Лейтенант понимал, что уходить на шлюпке к Фактории очень опасно: если начнется шторм, ему на несколько дней придется застрять в Нордическом Замке. В общем-то, он не делал бы из этого трагедии, поскольку вполне мог продержаться там, как минимум, две недели — запасы продовольствия, которое он вез с собой в двух рюкзаках, позволяли ему даже такую роскошь, — но возникала другая опасность: могли ударить морозы. И тогда пролив замерзнет настолько, что пройти на шлюпке уже станет невозможно, точно так же, как невозможно будет преодолеть пролив по слишком тонкому льду.

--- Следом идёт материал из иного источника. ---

-- ==== Sys2Proof/Machine/Step.lean ====
section
/-! DEFINITION. One step of the machine, and where a step finds its next command. -/

namespace Sys2Proof.Machine

/-- One step: one turn of one agent (10_state.md R30, R48; 20_memory.md R90). -/
def step (s : State) : Host.Outcome State Fault Refusal := turn s

/-- `s` with the command whose low `nbits` bits are `w` (as the opcode table numbers them) in CMD0 and CMD1 and in execution, so that the next
step runs it (10_state.md R46, R48; log 6). -/
def State.withFetchWord (s : State) (nbits w : Nat) : State :=
  s.holdCommand (tableCmd0 nbits w) (tableCmd1 nbits w)

end Sys2Proof.Machine
end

Словом, риск был, но какое-то самолюбивое упрямство все же заставило его сесть в бот и поднять парус, благо что с материка дул непривычно сильный для этой поры ветер, которого на заставе называли «тундровиком», в отличие от «полярника», время от времени прорывавшегося к материку из глубин океана.
Ордаш сказал себе, что проведет на острове не более двух дней: искупается в гейзер-озерце, посидит у камина, побродит по острову. И, конечно же, обязательно побывает в хижине посреди каньона, когда-то давно ставшей гробницей белогвардейского полковника. Не то чтобы лейтенанту очень уж хотелось заниматься его похоронами, но тайна этого офицера влекла к себе. Вадиму хотелось еще раз, теперь уже основательнее, осмотреть хижину, выяснить, не осталось ли каких-то документов, а то и предсмертной записки полковника, если только какая-либо записка в принципе способна была сохраниться в течение стольких лет на жесточайшем морозе и при такой влажности.
Теперь, когда Вадим сам стал офицером, да к тому же начальником заставы и комендантом этого острова, он чувствовал себя ответственным за судьбу этой странной фронтовой «гробницы», причем ответственным перед Богом и офицерской честью.
В любом случае на острове его ожидало хоть какое-то разнообразие, какие-то свежие впечатления. Даже в те времена, когда в форте находилась целая рота солдат, он, старшина Ордаш, как и каждый из этих бойцов, исходил скукой, томился однообразием и одиночеством. Что уж говорить теперь, когда после «коллективного одиночества» ему пришлось окунуться в одиночество истинное, отшельническое?
Какое-то время лейтенант шел, держась западного берега фьорда, и при этом мог видеть лишь очень узкую полоску моря, открывавшуюся в створе между двумя, как бы охранявшими вход в него, скалами. Но как только достиг западной скалы, вдруг с удивлением заметил, что справа от него, недалеко от западной оконечности острова, виднеется что-то черное. Еще до того, как Вадим взялся за бинокль, он догадался, что это рубка подводной лодки, так что, поднеся его к глазам, лишь убедился: действительно, подлодка. Как убедился и в том, что на рубке её красовался германский крест, точно такой же, какой красовался на фюзеляже и крыльях пролетавшего когда-то над островом гидроплана.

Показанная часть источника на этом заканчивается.